Task details
Your task is to copy each line of the material that holds the word "enables".

Study material
@[simp] theorem minOffExpiry_frame (d : Device) :
    (minOffExpiry d).pins = d.pins ∧ (minOffExpiry d).factory = d.factory ∧ (minOffExpiry d).sns.ms = d.sns.ms ∧
    (minOffExpiry d).sns.uptime = d.sns.uptime ∧ (minOffExpiry d).sns.clockSet = d.sns.clockSet ∧
    (minOffExpiry d).sns.clockOffset = d.sns.clockOffset ∧ (minOffExpiry d).sns.analog = d.sns.analog ∧
    (minOffExpiry d).sns.tables = d.sns.tables ∧ (minOffExpiry d).sns.lines = d.sns.lines ∧ (minOffExpiry d).sns.dial = d.sns.dial ∧
    (minOffExpiry d).vbl = d.vbl ∧ (minOffExpiry d).chg = d.chg ∧ (minOffExpiry d).bgt.horizonSource = d.bgt.horizonSource ∧
    (minOffExpiry d).bgt.defaultHorizon = d.bgt.defaultHorizon ∧ (minOffExpiry d).bgt.last = d.bgt.last ∧
    (minOffExpiry d).bgt.outlet = d.bgt.outlet ∧ (minOffExpiry d).htr = d.htr ∧ (minOffExpiry d).lgt.channels = d.lgt.channels ∧
    (minOffExpiry d).lgt.chSettings = d.lgt.chSettings ∧ (minOffExpiry d).lgt.capStep = d.lgt.capStep ∧
    (minOffExpiry d).lgt.written = d.lgt.written ∧ (minOffExpiry d).lgt.scenes = d.lgt.scenes ∧
    (minOffExpiry d).lgt.settings = d.lgt.settings ∧ (minOffExpiry d).lgt.courtesyTimer = d.lgt.courtesyTimer ∧
    (minOffExpiry d).lgt.ch7Applied = d.lgt.ch7Applied ∧ (minOffExpiry d).rtm = d.rtm ∧ (minOffExpiry d).npl = d.npl ∧
    (minOffExpiry d).lnk.receiver = d.lnk.receiver ∧ (minOffExpiry d).lnk.lastByte = d.lnk.lastByte ∧
    (minOffExpiry d).lnk.queue = d.lnk.queue ∧ (minOffExpiry d).lnk.out = d.lnk.out ∧ (minOffExpiry d).lnk.tx = d.lnk.tx ∧
    (minOffExpiry d).lnk.sendEnd = d.lnk.sendEnd ∧ (minOffExpiry d).lnk.awake = d.lnk.awake ∧ (minOffExpiry d).lnk.idle = d.lnk.idle ∧
    (minOffExpiry d).lnk.lastFrame = d.lnk.lastFrame ∧ (minOffExpiry d).lnk.enables = d.lnk.enables ∧
    (minOffExpiry d).lnk.idleTime = d.lnk.idleTime ∧ (minOffExpiry d).lnk.resetKind = d.lnk.resetKind ∧
    (minOffExpiry d).lnk.resetUptime = d.lnk.resetUptime ∧ (minOffExpiry d).sched = d.sched := by
  unfold minOffExpiry
  (try simp)
  all_goals ((repeat' split) <;> (try simp))
  all_goals ((repeat' split) <;> simp_all)

@[simp] theorem afterRest_frame (d : Device) :
    (afterRest d).pins = d.pins ∧ (afterRest d).factory = d.factory ∧ (afterRest d).sns.ms = d.sns.ms ∧
    (afterRest d).sns.uptime = d.sns.uptime ∧ (afterRest d).sns.clockSet = d.sns.clockSet ∧
    (afterRest d).sns.clockOffset = d.sns.clockOffset ∧ (afterRest d).sns.analog = d.sns.analog ∧
    (afterRest d).sns.tables = d.sns.tables ∧ (afterRest d).sns.lines = d.sns.lines ∧ (afterRest d).sns.dial = d.sns.dial ∧
    (afterRest d).vbl = d.vbl ∧ (afterRest d).chg = d.chg ∧ (afterRest d).bgt.horizonSource = d.bgt.horizonSource ∧
    (afterRest d).bgt.defaultHorizon = d.bgt.defaultHorizon ∧ (afterRest d).bgt.last = d.bgt.last ∧
    (afterRest d).bgt.outlet = d.bgt.outlet ∧ (afterRest d).htr = d.htr ∧ (afterRest d).lgt.channels = d.lgt.channels ∧
    (afterRest d).lgt.chSettings = d.lgt.chSettings ∧ (afterRest d).lgt.capStep = d.lgt.capStep ∧
    (afterRest d).lgt.written = d.lgt.written ∧ (afterRest d).lgt.scenes = d.lgt.scenes ∧
    (afterRest d).lgt.settings = d.lgt.settings ∧ (afterRest d).lgt.courtesyTimer = d.lgt.courtesyTimer ∧
    (afterRest d).lgt.ch7Applied = d.lgt.ch7Applied ∧ (afterRest d).rtm = d.rtm ∧ (afterRest d).npl = d.npl ∧
    (afterRest d).lnk.receiver = d.lnk.receiver ∧ (afterRest d).lnk.lastByte = d.lnk.lastByte ∧
    (afterRest d).lnk.queue = d.lnk.queue ∧ (afterRest d).lnk.out = d.lnk.out ∧ (afterRest d).lnk.tx = d.lnk.tx ∧
    (afterRest d).lnk.sendEnd = d.lnk.sendEnd ∧ (afterRest d).lnk.awake = d.lnk.awake ∧ (afterRest d).lnk.idle = d.lnk.idle ∧
    (afterRest d).lnk.lastFrame = d.lnk.lastFrame ∧ (afterRest d).lnk.enables = d.lnk.enables ∧
    (afterRest d).lnk.idleTime = d.lnk.idleTime ∧ (afterRest d).lnk.resetKind = d.lnk.resetKind ∧
    (afterRest d).lnk.resetUptime = d.lnk.resetUptime ∧ (afterRest d).sched = d.sched := by
  unfold afterRest
  (try simp)
  all_goals ((repeat' split) <;> (try simp))
  all_goals ((repeat' split) <;> simp_all)

@[simp] theorem coastEnd_frame (d : Device) :
    (coastEnd d).pins = d.pins ∧ (coastEnd d).factory = d.factory ∧ (coastEnd d).sns.ms = d.sns.ms ∧
    (coastEnd d).sns.uptime = d.sns.uptime ∧ (coastEnd d).sns.clockSet = d.sns.clockSet ∧
    (coastEnd d).sns.clockOffset = d.sns.clockOffset ∧ (coastEnd d).sns.analog = d.sns.analog ∧
    (coastEnd d).sns.tables = d.sns.tables ∧ (coastEnd d).sns.lines = d.sns.lines ∧ (coastEnd d).sns.dial = d.sns.dial ∧
    (coastEnd d).vbl = d.vbl ∧ (coastEnd d).chg = d.chg ∧ (coastEnd d).bgt.horizonSource = d.bgt.horizonSource ∧
    (coastEnd d).bgt.defaultHorizon = d.bgt.defaultHorizon ∧ (coastEnd d).bgt.last = d.bgt.last ∧
    (coastEnd d).bgt.outlet = d.bgt.outlet ∧ (coastEnd d).htr = d.htr ∧ (coastEnd d).lgt.channels = d.lgt.channels ∧
    (coastEnd d).lgt.chSettings = d.lgt.chSettings ∧ (coastEnd d).lgt.capStep = d.lgt.capStep ∧
    (coastEnd d).lgt.written = d.lgt.written ∧ (coastEnd d).lgt.scenes = d.lgt.scenes ∧ (coastEnd d).lgt.settings = d.lgt.settings ∧
    (coastEnd d).lgt.courtesyTimer = d.lgt.courtesyTimer ∧ (coastEnd d).lgt.ch7Applied = d.lgt.ch7Applied ∧ (coastEnd d).rtm = d.rtm ∧
    (coastEnd d).npl = d.npl ∧ (coastEnd d).lnk.receiver = d.lnk.receiver ∧ (coastEnd d).lnk.lastByte = d.lnk.lastByte ∧
    (coastEnd d).lnk.queue = d.lnk.queue ∧ (coastEnd d).lnk.out = d.lnk.out ∧ (coastEnd d).lnk.tx = d.lnk.tx ∧
    (coastEnd d).lnk.sendEnd = d.lnk.sendEnd ∧ (coastEnd d).lnk.awake = d.lnk.awake ∧ (coastEnd d).lnk.idle = d.lnk.idle ∧
    (coastEnd d).lnk.lastFrame = d.lnk.lastFrame ∧ (coastEnd d).lnk.enables = d.lnk.enables ∧
    (coastEnd d).lnk.idleTime = d.lnk.idleTime ∧ (coastEnd d).lnk.resetKind = d.lnk.resetKind ∧
    (coastEnd d).lnk.resetUptime = d.lnk.resetUptime ∧ (coastEnd d).sched = d.sched := by
  unfold coastEnd
  (try simp)
  all_goals ((repeat' split) <;> (try simp))
  all_goals ((repeat' split) <;> simp_all)

@[simp] theorem backoffExpiry_frame (d : Device) :
    (backoffExpiry d).pins = d.pins ∧ (backoffExpiry d).factory = d.factory ∧ (backoffExpiry d).sns.ms = d.sns.ms ∧
    (backoffExpiry d).sns.uptime = d.sns.uptime ∧ (backoffExpiry d).sns.clockSet = d.sns.clockSet ∧
    (backoffExpiry d).sns.clockOffset = d.sns.clockOffset ∧ (backoffExpiry d).sns.analog = d.sns.analog ∧
    (backoffExpiry d).sns.tables = d.sns.tables ∧ (backoffExpiry d).sns.lines = d.sns.lines ∧
    (backoffExpiry d).sns.dial = d.sns.dial ∧ (backoffExpiry d).vbl = d.vbl ∧ (backoffExpiry d).chg = d.chg ∧
    (backoffExpiry d).bgt.horizonSource = d.bgt.horizonSource ∧ (backoffExpiry d).bgt.defaultHorizon = d.bgt.defaultHorizon ∧
    (backoffExpiry d).bgt.last = d.bgt.last ∧ (backoffExpiry d).bgt.outlet = d.bgt.outlet ∧ (backoffExpiry d).htr = d.htr ∧
    (backoffExpiry d).lgt.channels = d.lgt.channels ∧ (backoffExpiry d).lgt.chSettings = d.lgt.chSettings ∧
    (backoffExpiry d).lgt.capStep = d.lgt.capStep ∧ (backoffExpiry d).lgt.written = d.lgt.written ∧
    (backoffExpiry d).lgt.scenes = d.lgt.scenes ∧ (backoffExpiry d).lgt.settings = d.lgt.settings ∧
    (backoffExpiry d).lgt.courtesyTimer = d.lgt.courtesyTimer ∧ (backoffExpiry d).lgt.ch7Applied = d.lgt.ch7Applied ∧
    (backoffExpiry d).rtm = d.rtm ∧ (backoffExpiry d).npl = d.npl ∧ (backoffExpiry d).lnk.receiver = d.lnk.receiver ∧
    (backoffExpiry d).lnk.lastByte = d.lnk.lastByte ∧ (backoffExpiry d).lnk.queue = d.lnk.queue ∧
    (backoffExpiry d).lnk.out = d.lnk.out ∧ (backoffExpiry d).lnk.tx = d.lnk.tx ∧ (backoffExpiry d).lnk.sendEnd = d.lnk.sendEnd ∧
    (backoffExpiry d).lnk.awake = d.lnk.awake ∧ (backoffExpiry d).lnk.idle = d.lnk.idle ∧
    (backoffExpiry d).lnk.lastFrame = d.lnk.lastFrame ∧ (backoffExpiry d).lnk.enables = d.lnk.enables ∧
    (backoffExpiry d).lnk.idleTime = d.lnk.idleTime ∧ (backoffExpiry d).lnk.resetKind = d.lnk.resetKind ∧
    (backoffExpiry d).lnk.resetUptime = d.lnk.resetUptime ∧ (backoffExpiry d).sched = d.sched := by
  unfold backoffExpiry
  (try simp)
  all_goals ((repeat' split) <;> (try simp))
  all_goals ((repeat' split) <;> simp_all)

@[simp] theorem leaveBlocked_frame (failures : Nat) (d : Device) :
    (leaveBlocked failures d).pins = d.pins ∧ (leaveBlocked failures d).factory = d.factory ∧
    (leaveBlocked failures d).sns.ms = d.sns.ms ∧ (leaveBlocked failures d).sns.uptime = d.sns.uptime ∧
    (leaveBlocked failures d).sns.clockSet = d.sns.clockSet ∧ (leaveBlocked failures d).sns.clockOffset = d.sns.clockOffset ∧
    (leaveBlocked failures d).sns.analog = d.sns.analog ∧ (leaveBlocked failures d).sns.tables = d.sns.tables ∧
    (leaveBlocked failures d).sns.lines = d.sns.lines ∧ (leaveBlocked failures d).sns.dial = d.sns.dial ∧
    (leaveBlocked failures d).vbl = d.vbl ∧ (leaveBlocked failures d).chg = d.chg ∧
    (leaveBlocked failures d).bgt.horizonSource = d.bgt.horizonSource ∧
    (leaveBlocked failures d).bgt.defaultHorizon = d.bgt.defaultHorizon ∧ (leaveBlocked failures d).bgt.last = d.bgt.last ∧
    (leaveBlocked failures d).bgt.outlet = d.bgt.outlet ∧ (leaveBlocked failures d).htr = d.htr ∧
    (leaveBlocked failures d).lgt.channels = d.lgt.channels ∧ (leaveBlocked failures d).lgt.chSettings = d.lgt.chSettings ∧
    (leaveBlocked failures d).lgt.capStep = d.lgt.capStep ∧ (leaveBlocked failures d).lgt.written = d.lgt.written ∧
    (leaveBlocked failures d).lgt.scenes = d.lgt.scenes ∧ (leaveBlocked failures d).lgt.settings = d.lgt.settings ∧
    (leaveBlocked failures d).lgt.courtesyTimer = d.lgt.courtesyTimer ∧ (leaveBlocked failures d).lgt.ch7Applied = d.lgt.ch7Applied ∧
    (leaveBlocked failures d).rtm = d.rtm ∧ (leaveBlocked failures d).npl = d.npl ∧
    (leaveBlocked failures d).lnk.receiver = d.lnk.receiver ∧ (leaveBlocked failures d).lnk.lastByte = d.lnk.lastByte ∧
    (leaveBlocked failures d).lnk.queue = d.lnk.queue ∧ (leaveBlocked failures d).lnk.out = d.lnk.out ∧
    (leaveBlocked failures d).lnk.tx = d.lnk.tx ∧ (leaveBlocked failures d).lnk.sendEnd = d.lnk.sendEnd ∧
    (leaveBlocked failures d).lnk.awake = d.lnk.awake ∧ (leaveBlocked failures d).lnk.idle = d.lnk.idle ∧
    (leaveBlocked failures d).lnk.lastFrame = d.lnk.lastFrame ∧ (leaveBlocked failures d).lnk.enables = d.lnk.enables ∧
    (leaveBlocked failures d).lnk.idleTime = d.lnk.idleTime ∧ (leaveBlocked failures d).lnk.resetKind = d.lnk.resetKind ∧
    (leaveBlocked failures d).lnk.resetUptime = d.lnk.resetUptime ∧ (leaveBlocked failures d).sched = d.sched := by
  unfold leaveBlocked
  by_cases h : d.cmp.state = .blocked <;> simp [h]

@[simp] theorem fridgeConfigRequest_frame (b : List Byte) (d : Device) :
    ((fridgeConfigRequest b d).dev).pins = d.pins ∧ ((fridgeConfigRequest b d).dev).factory = d.factory ∧
    ((fridgeConfigRequest b d).dev).sns = d.sns ∧ ((fridgeConfigRequest b d).dev).vbl = d.vbl ∧
    ((fridgeConfigRequest b d).dev).chg = d.chg ∧ ((fridgeConfigRequest b d).dev).bgt.horizonSource = d.bgt.horizonSource ∧
    ((fridgeConfigRequest b d).dev).bgt.defaultHorizon = d.bgt.defaultHorizon ∧
    ((fridgeConfigRequest b d).dev).bgt.last = d.bgt.last ∧ ((fridgeConfigRequest b d).dev).bgt.outlet = d.bgt.outlet ∧
    ((fridgeConfigRequest b d).dev).htr = d.htr ∧ ((fridgeConfigRequest b d).dev).lgt = d.lgt ∧
    ((fridgeConfigRequest b d).dev).rtm = d.rtm ∧ ((fridgeConfigRequest b d).dev).npl = d.npl ∧
    ((fridgeConfigRequest b d).dev).lnk = d.lnk ∧ ((fridgeConfigRequest b d).dev).sched = d.sched := by
  unfold fridgeConfigRequest
  (try simp)
  all_goals ((repeat' split) <;> (try simp))
  all_goals ((repeat' split) <;> simp_all)

@[simp] theorem enableComp_frame (d : Device) :
    (enableComp d).pins = d.pins ∧ (enableComp d).factory = d.factory ∧ (enableComp d).sns.ms = d.sns.ms ∧
    (enableComp d).sns.uptime = d.sns.uptime ∧ (enableComp d).sns.clockSet = d.sns.clockSet ∧
    (enableComp d).sns.clockOffset = d.sns.clockOffset ∧ (enableComp d).sns.analog = d.sns.analog ∧
    (enableComp d).sns.tables = d.sns.tables ∧ (enableComp d).sns.lines = d.sns.lines ∧ (enableComp d).sns.dial = d.sns.dial ∧
    (enableComp d).vbl = d.vbl ∧ (enableComp d).chg = d.chg ∧ (enableComp d).bgt.horizonSource = d.bgt.horizonSource ∧
    (enableComp d).bgt.defaultHorizon = d.bgt.defaultHorizon ∧ (enableComp d).bgt.last = d.bgt.last ∧
    (enableComp d).bgt.outlet = d.bgt.outlet ∧ (enableComp d).htr = d.htr ∧ (enableComp d).lgt = d.lgt ∧ (enableComp d).rtm = d.rtm ∧
    (enableComp d).npl = d.npl ∧ (enableComp d).lnk.receiver = d.lnk.receiver ∧ (enableComp d).lnk.lastByte = d.lnk.lastByte ∧
    (enableComp d).lnk.queue = d.lnk.queue ∧ (enableComp d).lnk.out = d.lnk.out ∧ (enableComp d).lnk.tx = d.lnk.tx ∧
    (enableComp d).lnk.sendEnd = d.lnk.sendEnd ∧ (enableComp d).lnk.awake = d.lnk.awake ∧ (enableComp d).lnk.idle = d.lnk.idle ∧
    (enableComp d).lnk.lastFrame = d.lnk.lastFrame ∧ (enableComp d).lnk.enables = d.lnk.enables ∧
    (enableComp d).lnk.idleTime = d.lnk.idleTime ∧ (enableComp d).lnk.resetKind = d.lnk.resetKind ∧
    (enableComp d).lnk.resetUptime = d.lnk.resetUptime ∧ (enableComp d).sched = d.sched := by
  unfold enableComp
  by_cases h : d.cmp.state = .disabled <;> simp [h]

Response to the task
    (minOffExpiry d).lnk.lastFrame = d.lnk.lastFrame ∧ (minOffExpiry d).lnk.enables = d.lnk.enables ∧
    (afterRest d).lnk.lastFrame = d.lnk.lastFrame ∧ (afterRest d).lnk.enables = d.lnk.enables ∧
    (coastEnd d).lnk.lastFrame = d.lnk.lastFrame ∧ (coastEnd d).lnk.enables = d.lnk.enables ∧
    (backoffExpiry d).lnk.lastFrame = d.lnk.lastFrame ∧ (backoffExpiry d).lnk.enables = d.lnk.enables ∧
    (leaveBlocked failures d).lnk.lastFrame = d.lnk.lastFrame ∧ (leaveBlocked failures d).lnk.enables = d.lnk.enables ∧
    (enableComp d).lnk.lastFrame = d.lnk.lastFrame ∧ (enableComp d).lnk.enables = d.lnk.enables ∧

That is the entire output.